Collected data entries
# # # # # # #

/-- Commands of both channels, in their turn: INFO, EXTEND, ROM_CHECK, SEAL, QUOTE, LOG_READ and CERT_READ end with the status and the
result of Table 14; a buffer that cannot be accessed gives ACCESS (R363-R367, R370, R372-R376).
Rests on choices of the model: log 31, log 32, log 33, log 34, log 105. -/
def Obligations.MailboxRecordCommandsComplete : Prop :=
  (∀ (ch : Fin 2) (s : State), mbTurn s ch 1 = true →
    (∀ w, mbOut s ch ((theRecord s).header.take 128) = some w → Finishes (.info ch) s w ch 0 (theRecord s).length) ∧
    (mbOut s ch ((theRecord s).header.take 128) = none → Finishes (.info ch) s s ch 4 0)) ∧
  (∀ (ch : Fin 2) (s u w : State) (l e : List Byte), mbTurn s ch 2 = true → mbIn s ch 40 = (u, some l) →
    0x8000 ≤ numAt l 0 2 → numAt l 4 4 ≤ 1024 → mbIn u ch (eventSize (numAt l 4 4)) = (w, some e) →
    let r := theRecord w
    let mr := numAt e 2 1
    let n := numAt e 4 4
    let dig : BitVec 256 := BitVec.ofNat 256 (numAt e 8 32)
    let flags := 2 * ch.val
    (23 < mr → mr ≠ 0xFF → Finishes (.extend ch) s w ch 3 0) ∧
    (mr < 8 → Finishes (.extend ch) s w ch 2 0) ∧
    (8 ≤ mr → mr < 16 → r.isSealed = true → Finishes (.extend ch) s w ch 6 0) ∧
    ((8 ≤ mr ∧ mr ≤ 23) ∨ mr = 0xFF → (mr < 16 → r.isSealed = false) → r.fits (eventSize n) = true →
      (r.isSealed = false → Finishes (.extend ch) s (w.onRecord (fun r => r.log (numAt e 0 2) mr flags dig (bytesAt e 40 n))) ch 0 r.count) ∧
      (r.isSealed = true → Finishes (.extend ch) s (w.onRecord (fun r => r.logLate (numAt e 0 2) mr flags dig (bytesAt e 40 n))) ch 0 r.rtCount))) ∧
  (∀ (ch : Fin 2) (s u : State) (l : List Byte), mbTurn s ch 3 = true → mbIn s ch (max 8 (mbLen s ch)) = (u, some l) →
    let dig := digest (l.drop 8)
    let ok : Bool := !bitAt u.wicket.config 32 || u.wicket.allow.contains dig
    let r := theRecord u
    (r.fits (eventSize 8) = false → Finishes (.romCheck ch) s u ch 5 0) ∧
    (r.fits (eventSize 8) = true → r.isSealed = false →
      Finishes (.romCheck ch) s (u.onRecord (fun r => r.log 5 8 (b2n !ok + 2 * ch) dig (l.take 8))) ch 0 (b2n ok)) ∧
    (r.fits (eventSize 8) = true → r.isSealed = true →
      Finishes (.romCheck ch) s (u.onRecord (fun r => r.logLate 5 16 (b2n !ok + 2 * ch) dig (l.take 8))) ch 0 (b2n ok))) ∧
  (∀ (ch : Fin 2) (s : State), mbTurn s ch 4 = true →
    let r := { theRecord s with isSealed := true, sealTime := BitVec.ofNat 64 s.now }
    ((theRecord s).isSealed = true → Finishes (.seal ch) s s ch 6 0) ∧
    ((theRecord s).isSealed = false → s.wicket.entropyBad = true → Finishes (.seal ch) s s ch 8 0) ∧
    (∀ u sig, (theRecord s).isSealed = false → s.wicket.entropyBad = false → signAs s "Iaton Selvedge" r.bytes = (u, sig) →
      Finishes (.seal ch) s (setPhase (u.onWicket (fun w => { w with record := some { r with sig := sig }, chainDue := true })) 5) ch 0
        r.length)) ∧
  (∀ s : State, s.wicket.chainDue = true → wicketUp s = true →
    let t := (s.onWicket (fun w => { writeChain w w.startSeq (theRecord s).bootSeq (theRecord s).digest with chainDue := false })).wicketWorks
    exec .chainAreaWrite s = .next t ∧ t.wicket.chainDue = false ∧ t.wicket.record = s.wicket.record ∧ t.mem = s.mem) ∧
  (∀ (ch : Fin 2) (s u w z : State) (nonce q : List Byte), mbTurn s ch 5 = true →
    ((theRecord s).isSealed = false → Finishes (.quote ch) s s ch 2 0) ∧
    ((theRecord s).isSealed = true → (bufCheck s ch 17968 true).2 = true → mbIn s ch 32 = (u, some nonce) → u.wicket.entropyBad = false →
      makeQuote u (theRecord u) ch nonce = (w, q) → mbOut w ch q = some z → Finishes (.quote ch) s z ch 0 17968)) ∧
  (∀ (ch : Fin 2) (s u w : State) (l : List Byte), mbTurn s ch 6 = true → mbIn s ch 8 = (u, some l) →
    let all := if numAt l 0 4 = 0 then (theRecord u).whole else (theRecord u).rt
    (1 < numAt l 0 4 → Finishes (.logRead ch) s u ch 3 0) ∧
    (numAt l 0 4 ≤ 1 → mbOut u ch ((all.drop (numAt l 4 4)).take (mbLen u ch)) = some w → Finishes (.logRead ch) s w ch 0 all.length)) ∧
  (∀ (ch : Fin 2) (s w : State), mbTurn s ch 7 = true → bufOk s ch 7920 = true → mbOut s ch s.wicket.cert = some w →
    Finishes (.certRead ch) s w ch 0 s.wicket.cert.length)

/-- Commands of channel 1, in their turn: keys, memory health, fuses and RESET; on channel 0 they, and unassigned codes on both, give
BADCMD. Completion clears BUSY and GO and sets DONE, STATUS and RESULT (R347, R359, R361, R362, R374-R376).
Rests on choices of the model: log 31, log 35, log 37, log 38, log 105, log 106. -/
def Obligations.MailboxSecureCommandsComplete : Prop :=
  (∀ (s : State) (ch status result : Nat), ch < 2 → s.wicket.nonce = none → bitAt (s.reg .wkMbstat 0 ch 0) 1 = true →
    let t := mbEnd s ch status result
    t.reg .wkMbstat 0 ch 0 = BitVec.ofNat 64 (2 + status * 2 ^ 8 + result % 2 ^ 32 * 2 ^ 32) ∧ bitAt (t.reg .wkMbcmd 0 ch 0) 8 = false ∧
      t.mem = s.mem ∧ t.cores = s.cores ∧ t.wicket.served = ch) ∧
  (∀ (s u : State) (l : List Byte), mbIn s 1 2 = (u, some l) →
    let o := numAt l 0 2
    let g := lookD 0 u.wicket.gens o
    (mbTurn s 1 0x20 = true → (4095 < o → Finishes (.keyGen 1) s u 1 3 0) ∧ (o < 2 ∨ o = 4095 → Finishes (.keyGen 1) s u 1 2 0) ∧
      (2 ≤ o → o < 4095 → g = 65535 → Finishes (.keyGen 1) s u 1 5 0) ∧
      (2 ≤ o → o < 4095 → g ≠ 65535 → Finishes (.keyGen 1) s
        { u.onWicket (fun w => { w with gens := put w.gens o (g + 1) }) with
          keys := put u.keys o (memoryKey u.wicket.bootKey o (g + 1)) } 1 0 (g + 1))) ∧
    (mbTurn s 1 0x21 = true → 2 ≤ o → o < 4095 → Finishes (.keyClear 1) s
      { u.onWicket (fun w => { w with gens := put w.gens o 0 }) with keys := del u.keys o } 1 0 0)) ∧
  (∀ (s u : State) (l : List Byte), mbTurn s 1 0x22 = true → mbIn s 1 16 = (u, some l) →
    let e := entryOf l
    let old := healthList u.wicket
    (e.typ.toNat < 2 ∨ 4 < e.typ.toNat → Finishes (.healthAdd 1) s u 1 3 0) ∧
    (2 ≤ e.typ.toNat → e.typ.toNat ≤ 4 → old.contains e = true → Finishes (.healthAdd 1) s (u.onWicket (fun w => writeHealth w old)) 1 0 old.length) ∧
    (2 ≤ e.typ.toNat → e.typ.toNat ≤ 4 → old.contains e = false → 4096 ≤ old.length → Finishes (.healthAdd 1) s u 1 5 0) ∧
    (2 ≤ e.typ.toNat → e.typ.toNat ≤ 4 → old.contains e = false → old.length < 4096 → Finishes (.healthAdd 1) s
      (u.onWicket (fun w => writeHealth w (old ++ [e]))) 1 0 (old.length + 1))) ∧
  (∀ (s w : State), mbTurn s 1 0x23 = true → mbOut s 1 (healthHeader s.wicket ++ healthBytes s.wicket) = some w →
    Finishes (.healthRead 1) s w 1 0 (healthList s.wicket).length) ∧
  (∀ (s u : State) (l : List Byte), mbTurn s 1 0x24 = true → mbIn s 1 1 = (u, some l) →
    let c := numAt l 0 1
    let rest := (healthList u.wicket).filter (fun e => e.ch != byte c)
    c < 16 ∨ c = 0xFF → Finishes (.healthDrop 1) s (u.onWicket (fun w => writeHealth w rest)) 1 0 rest.length) ∧
  (∀ (s u : State) (l : List Byte) (blown : Bool), mbIn s 1 1 = (u, some l) →
    let n := numAt l 0 1
    (mbTurn s 1 0x25 = true →
      let svn := lookD 0 u.wicket.svns n
      let now := floorOf u.wicket.fuses n
      (5 < n → Finishes (.svnCommit 1 blown) s u 1 3 0) ∧
      (n ≤ 5 → svn ≤ now → Finishes (.svnCommit 1 blown) s u 1 0 now) ∧
      (n ≤ 5 → now < svn → blown = false → Finishes (.svnCommit 1 blown) s u 1 7 0) ∧
      (n ≤ 5 → now < svn → svn ≤ 64 → blown = true → ∃ f : Fuses, floorOf f n = svn ∧ (∀ m, m ≠ n → floorOf f m = floorOf u.wicket.fuses m) ∧
        f.vrevoke = u.wicket.fuses.vrevoke ∧ f.okey = u.wicket.fuses.okey ∧
        Finishes (.svnCommit 1 blown) s (u.onWicket (fun w => { w with fuses := f })) 1 0 svn)) ∧
    (mbTurn s 1 0x26 = true →
      let v := u.wicket.fuses.vrevoke
      (3 < n → Finishes (.revoke 1 blown) s u 1 3 0) ∧
      (n ≤ 3 → n = u.wicket.slot → Finishes (.revoke 1 blown) s u 1 2 0) ∧
      (n ≤ 3 → n ≠ u.wicket.slot → bitAt v n = true → Finishes (.revoke 1 blown) s u 1 0 v.toNat) ∧
      (n ≤ 3 → n ≠ u.wicket.slot → bitAt v n = false → setBit v n true = 15 → Finishes (.revoke 1 blown) s u 1 2 0) ∧
      (n ≤ 3 → n ≠ u.wicket.slot → bitAt v n = false → setBit v n true ≠ 15 →
        (blown = false → Finishes (.revoke 1 blown) s u 1 7 0) ∧
        (blown = true → Finishes (.revoke 1 blown) s
          (u.onWicket (fun w => { w with fuses := { w.fuses with vrevoke := setBit v n true } })) 1 0 (setBit v n true).toNat)))) ∧
  (∀ (s u : State) (l : List Byte) (blown : Bool), mbTurn s 1 0x27 = true → mbIn s 1 32 = (u, some l) →
    (u.wicket.fuses.okey ≠ 0 → Finishes (.ownerKey 1 blown) s u 1 2 0) ∧
    (u.wicket.fuses.okey = 0 → blown = false → Finishes (.ownerKey 1 blown) s u 1 7 0) ∧
    (u.wicket.fuses.okey = 0 → blown = true → Finishes (.ownerKey 1 blown) s
      (u.onWicket (fun w => { w with fuses := { w.fuses with okey := BitVec.ofNat 256 (leNat l) } })) 1 0 0)) ∧
  (∀ s : State, mbTurn s 1 0x28 = true → warmAllowed s = true → ∃ t, exec (.reset 1) s = .next t ∧ t.power.restart = true ∧
    t.power.causes = s.power.causes ++ [6] ∧ AfterWarm s t) ∧
  (∀ s : State, (mbTurn s 0 0x20 = true → Finishes (.keyGen 0) s s 0 1 0) ∧ (mbTurn s 0 0x24 = true → Finishes (.healthDrop 0) s s 0 1 0) ∧
    (mbTurn s 0 0x28 = true → Finishes (.reset 0) s s 0 1 0)) ∧
  (∀ (ch : Fin 2) (s : State), mbTurn s ch (mbCmd s ch) = true → knownCmd ch (mbCmd s ch) = false → Finishes (.badcmd ch) s s ch 1 0) ∧
  (∀ s : State, 65536 ≤ s.wicket.draws → exec .drbgReseed s = .next (s.onWicket (fun w => { w with draws := 0 })).wicketWorks) ∧
  (∀ s : State, s.wicket.running = true →
    exec .entropyTestFail s = .next (s.onWicket (fun w => { w with entropyBad := true })).wicketWorks)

# # # # # # #

Required work
Wherever the string "BitVec" is found in the entries, copy the line it sits in.

Solution
    let dig : BitVec 256 := BitVec.ofNat 256 (numAt e 8 32)
    let r := { theRecord s with isSealed := true, sealTime := BitVec.ofNat 64 s.now }
    t.reg .wkMbstat 0 ch 0 = BitVec.ofNat 64 (2 + status * 2 ^ 8 + result % 2 ^ 32 * 2 ^ 32) ∧ bitAt (t.reg .wkMbcmd 0 ch 0) 8 = false ∧
      (u.onWicket (fun w => { w with fuses := { w.fuses with okey := BitVec.ofNat 256 (leNat l) } })) 1 0 0)) ∧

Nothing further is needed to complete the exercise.